=== Supplied records ===

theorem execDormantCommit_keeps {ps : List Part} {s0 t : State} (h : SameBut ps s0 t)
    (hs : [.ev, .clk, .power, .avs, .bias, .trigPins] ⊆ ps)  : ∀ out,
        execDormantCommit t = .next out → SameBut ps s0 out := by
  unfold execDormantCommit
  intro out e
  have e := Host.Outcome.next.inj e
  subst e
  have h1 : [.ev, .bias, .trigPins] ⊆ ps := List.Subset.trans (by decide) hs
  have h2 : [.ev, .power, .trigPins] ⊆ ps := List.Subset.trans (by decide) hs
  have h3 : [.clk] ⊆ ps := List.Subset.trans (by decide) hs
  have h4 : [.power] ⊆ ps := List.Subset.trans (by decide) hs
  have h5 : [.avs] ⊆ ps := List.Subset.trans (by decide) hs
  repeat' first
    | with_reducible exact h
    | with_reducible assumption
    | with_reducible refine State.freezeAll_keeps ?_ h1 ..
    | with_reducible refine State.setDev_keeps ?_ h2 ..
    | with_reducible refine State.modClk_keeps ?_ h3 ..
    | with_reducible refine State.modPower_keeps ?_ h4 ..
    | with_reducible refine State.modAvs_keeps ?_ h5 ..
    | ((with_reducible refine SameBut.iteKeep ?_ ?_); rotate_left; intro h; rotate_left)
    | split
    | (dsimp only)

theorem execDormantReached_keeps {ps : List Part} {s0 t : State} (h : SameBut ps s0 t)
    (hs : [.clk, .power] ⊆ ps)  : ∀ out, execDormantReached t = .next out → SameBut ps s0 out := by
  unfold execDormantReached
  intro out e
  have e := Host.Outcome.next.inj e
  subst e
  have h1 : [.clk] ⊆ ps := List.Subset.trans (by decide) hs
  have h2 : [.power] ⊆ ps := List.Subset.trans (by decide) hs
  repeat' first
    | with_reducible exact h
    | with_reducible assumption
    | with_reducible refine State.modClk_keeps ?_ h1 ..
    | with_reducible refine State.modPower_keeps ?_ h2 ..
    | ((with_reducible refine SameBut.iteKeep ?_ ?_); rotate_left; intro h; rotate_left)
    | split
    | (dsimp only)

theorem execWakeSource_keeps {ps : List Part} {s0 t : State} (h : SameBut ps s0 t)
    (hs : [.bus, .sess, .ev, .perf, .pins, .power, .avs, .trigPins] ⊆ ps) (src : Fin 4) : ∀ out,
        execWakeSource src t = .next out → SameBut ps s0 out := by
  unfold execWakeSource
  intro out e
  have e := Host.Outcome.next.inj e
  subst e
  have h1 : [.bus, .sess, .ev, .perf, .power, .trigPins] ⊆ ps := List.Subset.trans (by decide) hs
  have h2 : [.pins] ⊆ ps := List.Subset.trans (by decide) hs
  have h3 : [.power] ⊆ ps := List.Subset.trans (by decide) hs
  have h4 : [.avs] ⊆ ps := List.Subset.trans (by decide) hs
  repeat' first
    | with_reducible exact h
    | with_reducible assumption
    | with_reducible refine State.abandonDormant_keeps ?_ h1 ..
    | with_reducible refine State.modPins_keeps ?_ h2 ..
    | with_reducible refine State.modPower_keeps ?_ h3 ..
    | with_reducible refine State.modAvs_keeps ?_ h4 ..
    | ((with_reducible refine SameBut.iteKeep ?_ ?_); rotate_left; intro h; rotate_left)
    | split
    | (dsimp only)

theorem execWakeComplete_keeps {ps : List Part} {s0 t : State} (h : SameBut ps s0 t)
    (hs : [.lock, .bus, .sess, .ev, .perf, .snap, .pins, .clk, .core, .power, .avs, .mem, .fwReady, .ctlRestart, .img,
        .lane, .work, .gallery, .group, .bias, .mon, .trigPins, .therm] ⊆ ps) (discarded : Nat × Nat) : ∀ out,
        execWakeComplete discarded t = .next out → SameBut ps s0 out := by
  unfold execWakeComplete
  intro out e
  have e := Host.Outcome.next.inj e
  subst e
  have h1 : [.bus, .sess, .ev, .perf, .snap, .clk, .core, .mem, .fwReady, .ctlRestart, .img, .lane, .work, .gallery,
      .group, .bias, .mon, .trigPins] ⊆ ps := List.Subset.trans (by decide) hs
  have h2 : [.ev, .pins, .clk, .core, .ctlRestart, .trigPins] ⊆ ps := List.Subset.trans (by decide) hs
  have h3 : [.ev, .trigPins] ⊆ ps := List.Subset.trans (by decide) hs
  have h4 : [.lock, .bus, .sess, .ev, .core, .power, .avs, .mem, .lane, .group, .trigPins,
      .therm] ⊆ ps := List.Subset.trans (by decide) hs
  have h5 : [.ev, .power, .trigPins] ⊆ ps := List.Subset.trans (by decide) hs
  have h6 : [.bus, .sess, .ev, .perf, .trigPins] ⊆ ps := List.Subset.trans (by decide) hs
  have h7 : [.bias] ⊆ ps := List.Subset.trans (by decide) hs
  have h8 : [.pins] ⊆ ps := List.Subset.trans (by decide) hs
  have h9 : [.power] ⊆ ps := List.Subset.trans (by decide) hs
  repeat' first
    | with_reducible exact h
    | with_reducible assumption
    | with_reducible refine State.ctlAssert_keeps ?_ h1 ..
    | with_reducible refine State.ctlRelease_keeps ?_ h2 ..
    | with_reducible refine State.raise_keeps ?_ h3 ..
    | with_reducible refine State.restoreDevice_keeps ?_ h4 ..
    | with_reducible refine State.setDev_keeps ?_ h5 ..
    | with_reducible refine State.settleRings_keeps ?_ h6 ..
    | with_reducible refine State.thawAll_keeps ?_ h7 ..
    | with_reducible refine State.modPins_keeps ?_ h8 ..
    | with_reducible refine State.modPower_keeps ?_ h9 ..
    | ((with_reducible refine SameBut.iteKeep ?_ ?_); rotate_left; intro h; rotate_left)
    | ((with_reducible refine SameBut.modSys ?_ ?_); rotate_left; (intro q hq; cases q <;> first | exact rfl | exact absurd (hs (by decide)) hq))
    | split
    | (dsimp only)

===
=== Supplied records ===

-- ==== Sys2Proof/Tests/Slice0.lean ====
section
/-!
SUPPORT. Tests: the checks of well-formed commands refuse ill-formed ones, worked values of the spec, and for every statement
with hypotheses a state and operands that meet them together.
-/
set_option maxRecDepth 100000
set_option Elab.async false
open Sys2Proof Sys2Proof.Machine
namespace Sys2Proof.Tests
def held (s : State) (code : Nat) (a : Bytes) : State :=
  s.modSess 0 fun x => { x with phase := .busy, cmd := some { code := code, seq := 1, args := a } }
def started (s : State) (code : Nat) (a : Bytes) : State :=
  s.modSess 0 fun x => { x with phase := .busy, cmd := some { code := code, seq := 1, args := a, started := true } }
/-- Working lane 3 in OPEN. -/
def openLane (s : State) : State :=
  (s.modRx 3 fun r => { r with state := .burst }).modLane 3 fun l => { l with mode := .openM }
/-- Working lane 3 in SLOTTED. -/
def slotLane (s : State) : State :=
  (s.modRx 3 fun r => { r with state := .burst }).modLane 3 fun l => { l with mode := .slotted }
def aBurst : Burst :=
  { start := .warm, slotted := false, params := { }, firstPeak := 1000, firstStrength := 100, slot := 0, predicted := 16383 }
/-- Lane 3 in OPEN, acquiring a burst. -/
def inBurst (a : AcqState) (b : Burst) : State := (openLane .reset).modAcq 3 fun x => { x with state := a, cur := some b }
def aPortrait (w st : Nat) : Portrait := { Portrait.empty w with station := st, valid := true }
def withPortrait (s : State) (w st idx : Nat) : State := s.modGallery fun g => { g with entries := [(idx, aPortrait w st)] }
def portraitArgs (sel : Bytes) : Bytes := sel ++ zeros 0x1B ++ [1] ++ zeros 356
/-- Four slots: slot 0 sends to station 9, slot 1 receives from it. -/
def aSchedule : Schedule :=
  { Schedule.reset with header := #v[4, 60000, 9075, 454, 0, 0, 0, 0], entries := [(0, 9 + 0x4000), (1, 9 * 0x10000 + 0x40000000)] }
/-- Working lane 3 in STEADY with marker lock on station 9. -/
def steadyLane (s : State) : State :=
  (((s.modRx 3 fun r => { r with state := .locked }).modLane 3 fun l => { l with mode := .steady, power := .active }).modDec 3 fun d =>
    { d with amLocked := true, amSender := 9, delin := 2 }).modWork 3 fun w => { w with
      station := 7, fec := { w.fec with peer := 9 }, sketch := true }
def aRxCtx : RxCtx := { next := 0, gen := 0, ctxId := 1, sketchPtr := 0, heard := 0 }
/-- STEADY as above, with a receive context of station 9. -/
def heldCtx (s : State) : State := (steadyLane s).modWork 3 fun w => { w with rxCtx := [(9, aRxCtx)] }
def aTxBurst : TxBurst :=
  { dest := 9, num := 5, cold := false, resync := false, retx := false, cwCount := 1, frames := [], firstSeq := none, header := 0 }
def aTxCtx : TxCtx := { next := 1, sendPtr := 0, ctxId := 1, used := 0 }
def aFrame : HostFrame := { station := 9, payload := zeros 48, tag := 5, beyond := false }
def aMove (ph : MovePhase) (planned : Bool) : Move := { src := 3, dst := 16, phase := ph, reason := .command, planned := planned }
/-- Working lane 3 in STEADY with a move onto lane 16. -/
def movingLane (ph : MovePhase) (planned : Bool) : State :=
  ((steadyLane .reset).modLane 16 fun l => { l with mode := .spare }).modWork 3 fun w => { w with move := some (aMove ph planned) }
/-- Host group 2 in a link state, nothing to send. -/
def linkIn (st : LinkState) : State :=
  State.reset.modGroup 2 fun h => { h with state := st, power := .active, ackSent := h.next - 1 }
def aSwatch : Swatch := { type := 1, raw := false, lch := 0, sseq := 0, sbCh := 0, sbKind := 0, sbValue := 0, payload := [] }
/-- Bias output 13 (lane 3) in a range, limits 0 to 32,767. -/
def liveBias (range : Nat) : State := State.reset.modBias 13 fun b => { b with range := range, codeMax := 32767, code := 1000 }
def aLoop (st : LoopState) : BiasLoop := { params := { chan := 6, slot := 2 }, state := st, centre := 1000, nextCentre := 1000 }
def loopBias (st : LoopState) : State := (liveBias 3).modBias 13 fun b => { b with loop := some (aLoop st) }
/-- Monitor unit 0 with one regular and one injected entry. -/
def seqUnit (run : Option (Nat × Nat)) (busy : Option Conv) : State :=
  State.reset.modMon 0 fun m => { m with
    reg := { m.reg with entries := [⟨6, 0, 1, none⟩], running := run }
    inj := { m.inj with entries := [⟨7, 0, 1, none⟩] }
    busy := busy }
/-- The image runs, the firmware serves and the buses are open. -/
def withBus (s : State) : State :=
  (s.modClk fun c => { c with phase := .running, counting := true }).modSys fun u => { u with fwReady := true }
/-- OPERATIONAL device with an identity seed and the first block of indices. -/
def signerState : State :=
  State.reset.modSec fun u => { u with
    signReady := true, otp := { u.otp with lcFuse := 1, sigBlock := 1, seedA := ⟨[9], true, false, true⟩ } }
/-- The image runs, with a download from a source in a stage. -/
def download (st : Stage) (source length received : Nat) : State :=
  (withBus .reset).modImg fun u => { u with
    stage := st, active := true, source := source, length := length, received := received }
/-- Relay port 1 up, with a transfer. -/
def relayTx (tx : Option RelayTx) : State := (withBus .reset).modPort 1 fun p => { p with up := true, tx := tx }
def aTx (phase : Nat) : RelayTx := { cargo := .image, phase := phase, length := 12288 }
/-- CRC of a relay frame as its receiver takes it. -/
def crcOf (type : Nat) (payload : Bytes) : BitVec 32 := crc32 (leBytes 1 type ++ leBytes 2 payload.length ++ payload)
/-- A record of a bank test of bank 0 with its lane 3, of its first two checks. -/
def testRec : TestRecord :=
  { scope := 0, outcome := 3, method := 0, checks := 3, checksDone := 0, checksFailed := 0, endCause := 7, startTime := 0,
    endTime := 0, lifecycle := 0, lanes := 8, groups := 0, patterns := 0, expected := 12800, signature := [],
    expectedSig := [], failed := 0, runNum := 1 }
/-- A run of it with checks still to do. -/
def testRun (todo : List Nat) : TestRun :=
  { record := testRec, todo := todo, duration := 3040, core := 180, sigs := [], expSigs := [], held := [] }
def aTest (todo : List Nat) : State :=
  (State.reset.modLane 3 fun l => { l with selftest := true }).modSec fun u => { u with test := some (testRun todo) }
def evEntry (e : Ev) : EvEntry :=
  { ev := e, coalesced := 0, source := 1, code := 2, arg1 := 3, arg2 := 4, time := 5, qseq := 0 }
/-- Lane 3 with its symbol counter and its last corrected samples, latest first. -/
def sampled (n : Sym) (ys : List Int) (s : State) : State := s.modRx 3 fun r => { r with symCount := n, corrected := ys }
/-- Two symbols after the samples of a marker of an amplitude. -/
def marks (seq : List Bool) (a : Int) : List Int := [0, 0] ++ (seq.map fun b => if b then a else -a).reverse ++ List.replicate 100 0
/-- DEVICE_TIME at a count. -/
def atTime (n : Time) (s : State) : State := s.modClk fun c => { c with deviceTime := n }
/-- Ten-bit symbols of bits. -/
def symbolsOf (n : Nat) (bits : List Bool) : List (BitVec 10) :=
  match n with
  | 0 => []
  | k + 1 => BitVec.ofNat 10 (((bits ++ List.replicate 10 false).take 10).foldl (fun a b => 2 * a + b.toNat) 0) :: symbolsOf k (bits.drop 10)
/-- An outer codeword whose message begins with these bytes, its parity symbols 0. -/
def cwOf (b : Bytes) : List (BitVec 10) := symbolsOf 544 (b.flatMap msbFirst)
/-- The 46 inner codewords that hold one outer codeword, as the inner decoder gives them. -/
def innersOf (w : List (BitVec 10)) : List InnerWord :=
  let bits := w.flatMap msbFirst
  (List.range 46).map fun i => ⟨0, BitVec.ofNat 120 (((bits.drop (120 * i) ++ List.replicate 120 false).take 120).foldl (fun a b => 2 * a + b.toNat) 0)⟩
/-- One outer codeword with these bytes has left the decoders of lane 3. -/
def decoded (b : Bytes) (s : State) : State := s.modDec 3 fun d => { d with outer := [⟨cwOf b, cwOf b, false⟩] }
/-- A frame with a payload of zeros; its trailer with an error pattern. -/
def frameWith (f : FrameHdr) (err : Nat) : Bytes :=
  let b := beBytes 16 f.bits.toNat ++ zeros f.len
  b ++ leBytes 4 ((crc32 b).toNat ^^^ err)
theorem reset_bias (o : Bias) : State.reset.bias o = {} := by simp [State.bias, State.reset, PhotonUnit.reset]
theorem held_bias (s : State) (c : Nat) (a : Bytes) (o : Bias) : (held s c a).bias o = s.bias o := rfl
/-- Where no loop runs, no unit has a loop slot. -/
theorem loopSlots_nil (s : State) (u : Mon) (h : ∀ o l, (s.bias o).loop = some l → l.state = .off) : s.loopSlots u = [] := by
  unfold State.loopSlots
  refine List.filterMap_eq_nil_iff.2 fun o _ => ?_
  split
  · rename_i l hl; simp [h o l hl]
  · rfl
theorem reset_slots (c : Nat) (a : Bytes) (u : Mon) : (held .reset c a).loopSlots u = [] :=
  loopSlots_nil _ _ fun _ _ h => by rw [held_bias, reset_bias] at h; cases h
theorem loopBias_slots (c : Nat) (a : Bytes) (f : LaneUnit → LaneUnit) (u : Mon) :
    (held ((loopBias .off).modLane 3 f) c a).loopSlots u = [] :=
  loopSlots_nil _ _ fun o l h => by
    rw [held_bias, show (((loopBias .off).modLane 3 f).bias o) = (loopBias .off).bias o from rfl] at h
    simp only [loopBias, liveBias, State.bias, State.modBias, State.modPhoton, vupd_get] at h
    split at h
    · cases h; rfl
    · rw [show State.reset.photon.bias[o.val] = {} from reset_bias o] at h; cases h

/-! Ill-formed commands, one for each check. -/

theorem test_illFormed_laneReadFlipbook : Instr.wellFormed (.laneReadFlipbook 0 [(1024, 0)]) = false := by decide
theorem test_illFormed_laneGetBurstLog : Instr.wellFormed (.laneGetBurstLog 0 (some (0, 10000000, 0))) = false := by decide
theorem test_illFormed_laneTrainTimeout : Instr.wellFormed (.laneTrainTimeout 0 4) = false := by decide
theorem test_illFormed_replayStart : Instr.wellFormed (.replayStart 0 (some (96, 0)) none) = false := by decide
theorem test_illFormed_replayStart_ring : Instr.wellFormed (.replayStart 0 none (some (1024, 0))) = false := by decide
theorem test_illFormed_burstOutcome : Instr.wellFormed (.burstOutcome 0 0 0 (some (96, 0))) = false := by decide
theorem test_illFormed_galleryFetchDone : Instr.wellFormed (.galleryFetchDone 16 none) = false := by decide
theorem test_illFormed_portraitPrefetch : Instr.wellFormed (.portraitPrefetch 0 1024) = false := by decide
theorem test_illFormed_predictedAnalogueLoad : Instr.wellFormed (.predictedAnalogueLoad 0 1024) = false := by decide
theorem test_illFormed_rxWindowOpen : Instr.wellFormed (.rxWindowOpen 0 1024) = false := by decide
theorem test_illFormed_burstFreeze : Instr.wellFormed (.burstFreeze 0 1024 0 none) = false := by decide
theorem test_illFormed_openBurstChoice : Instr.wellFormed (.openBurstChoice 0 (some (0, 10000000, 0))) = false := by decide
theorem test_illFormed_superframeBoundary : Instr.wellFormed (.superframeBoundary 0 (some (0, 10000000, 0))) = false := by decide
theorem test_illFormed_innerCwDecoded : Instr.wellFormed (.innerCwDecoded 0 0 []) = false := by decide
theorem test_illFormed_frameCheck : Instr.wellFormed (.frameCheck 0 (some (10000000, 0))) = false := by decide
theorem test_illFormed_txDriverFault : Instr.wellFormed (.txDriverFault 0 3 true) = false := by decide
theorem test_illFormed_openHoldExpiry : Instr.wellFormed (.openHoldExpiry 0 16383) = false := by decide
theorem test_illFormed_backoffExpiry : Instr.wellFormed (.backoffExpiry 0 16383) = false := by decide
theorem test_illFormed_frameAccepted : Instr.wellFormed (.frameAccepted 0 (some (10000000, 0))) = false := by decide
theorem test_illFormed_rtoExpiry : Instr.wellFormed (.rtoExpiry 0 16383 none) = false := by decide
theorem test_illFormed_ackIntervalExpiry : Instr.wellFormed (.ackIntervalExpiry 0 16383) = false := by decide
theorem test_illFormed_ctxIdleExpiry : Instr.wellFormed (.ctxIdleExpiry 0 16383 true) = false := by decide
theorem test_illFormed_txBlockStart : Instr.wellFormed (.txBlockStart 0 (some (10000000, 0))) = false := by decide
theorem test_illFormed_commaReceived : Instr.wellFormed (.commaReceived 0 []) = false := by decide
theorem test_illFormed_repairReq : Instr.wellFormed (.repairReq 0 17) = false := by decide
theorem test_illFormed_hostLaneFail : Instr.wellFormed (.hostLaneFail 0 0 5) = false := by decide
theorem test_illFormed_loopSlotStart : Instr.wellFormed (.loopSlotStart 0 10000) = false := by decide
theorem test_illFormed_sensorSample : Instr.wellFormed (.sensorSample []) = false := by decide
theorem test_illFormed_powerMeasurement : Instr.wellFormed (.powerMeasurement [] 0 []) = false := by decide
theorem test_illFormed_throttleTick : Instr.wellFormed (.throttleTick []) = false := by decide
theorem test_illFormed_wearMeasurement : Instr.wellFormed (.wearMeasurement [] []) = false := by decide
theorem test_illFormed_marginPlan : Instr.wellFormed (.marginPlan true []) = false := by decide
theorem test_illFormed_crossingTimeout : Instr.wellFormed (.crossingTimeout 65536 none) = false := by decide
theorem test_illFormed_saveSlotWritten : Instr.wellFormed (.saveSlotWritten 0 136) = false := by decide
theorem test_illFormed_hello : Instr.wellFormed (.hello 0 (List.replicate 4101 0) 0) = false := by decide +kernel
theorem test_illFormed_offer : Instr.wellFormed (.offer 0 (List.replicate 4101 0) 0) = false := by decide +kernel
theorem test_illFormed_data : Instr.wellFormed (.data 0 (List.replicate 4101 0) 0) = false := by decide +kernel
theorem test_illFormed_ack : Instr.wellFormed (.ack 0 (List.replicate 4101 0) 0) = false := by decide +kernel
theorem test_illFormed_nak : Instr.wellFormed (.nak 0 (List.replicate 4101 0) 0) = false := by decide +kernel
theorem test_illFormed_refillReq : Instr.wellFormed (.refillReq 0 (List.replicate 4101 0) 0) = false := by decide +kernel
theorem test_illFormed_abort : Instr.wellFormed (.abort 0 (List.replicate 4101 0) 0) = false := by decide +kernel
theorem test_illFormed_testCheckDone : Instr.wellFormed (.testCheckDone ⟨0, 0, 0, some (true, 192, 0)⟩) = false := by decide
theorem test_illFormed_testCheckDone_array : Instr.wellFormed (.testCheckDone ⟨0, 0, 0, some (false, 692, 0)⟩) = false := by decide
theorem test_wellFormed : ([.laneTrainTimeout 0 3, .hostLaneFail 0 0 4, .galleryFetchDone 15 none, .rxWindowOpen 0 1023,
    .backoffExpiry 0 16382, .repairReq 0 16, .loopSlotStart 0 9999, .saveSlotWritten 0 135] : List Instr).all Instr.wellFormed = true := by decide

===

• [The problem]: Where a line above contains the string "marker", copy that line.

• [Completed task]:
/-- Working lane 3 in STEADY with marker lock on station 9. -/
/-- Two symbols after the samples of a marker of an amplitude. -/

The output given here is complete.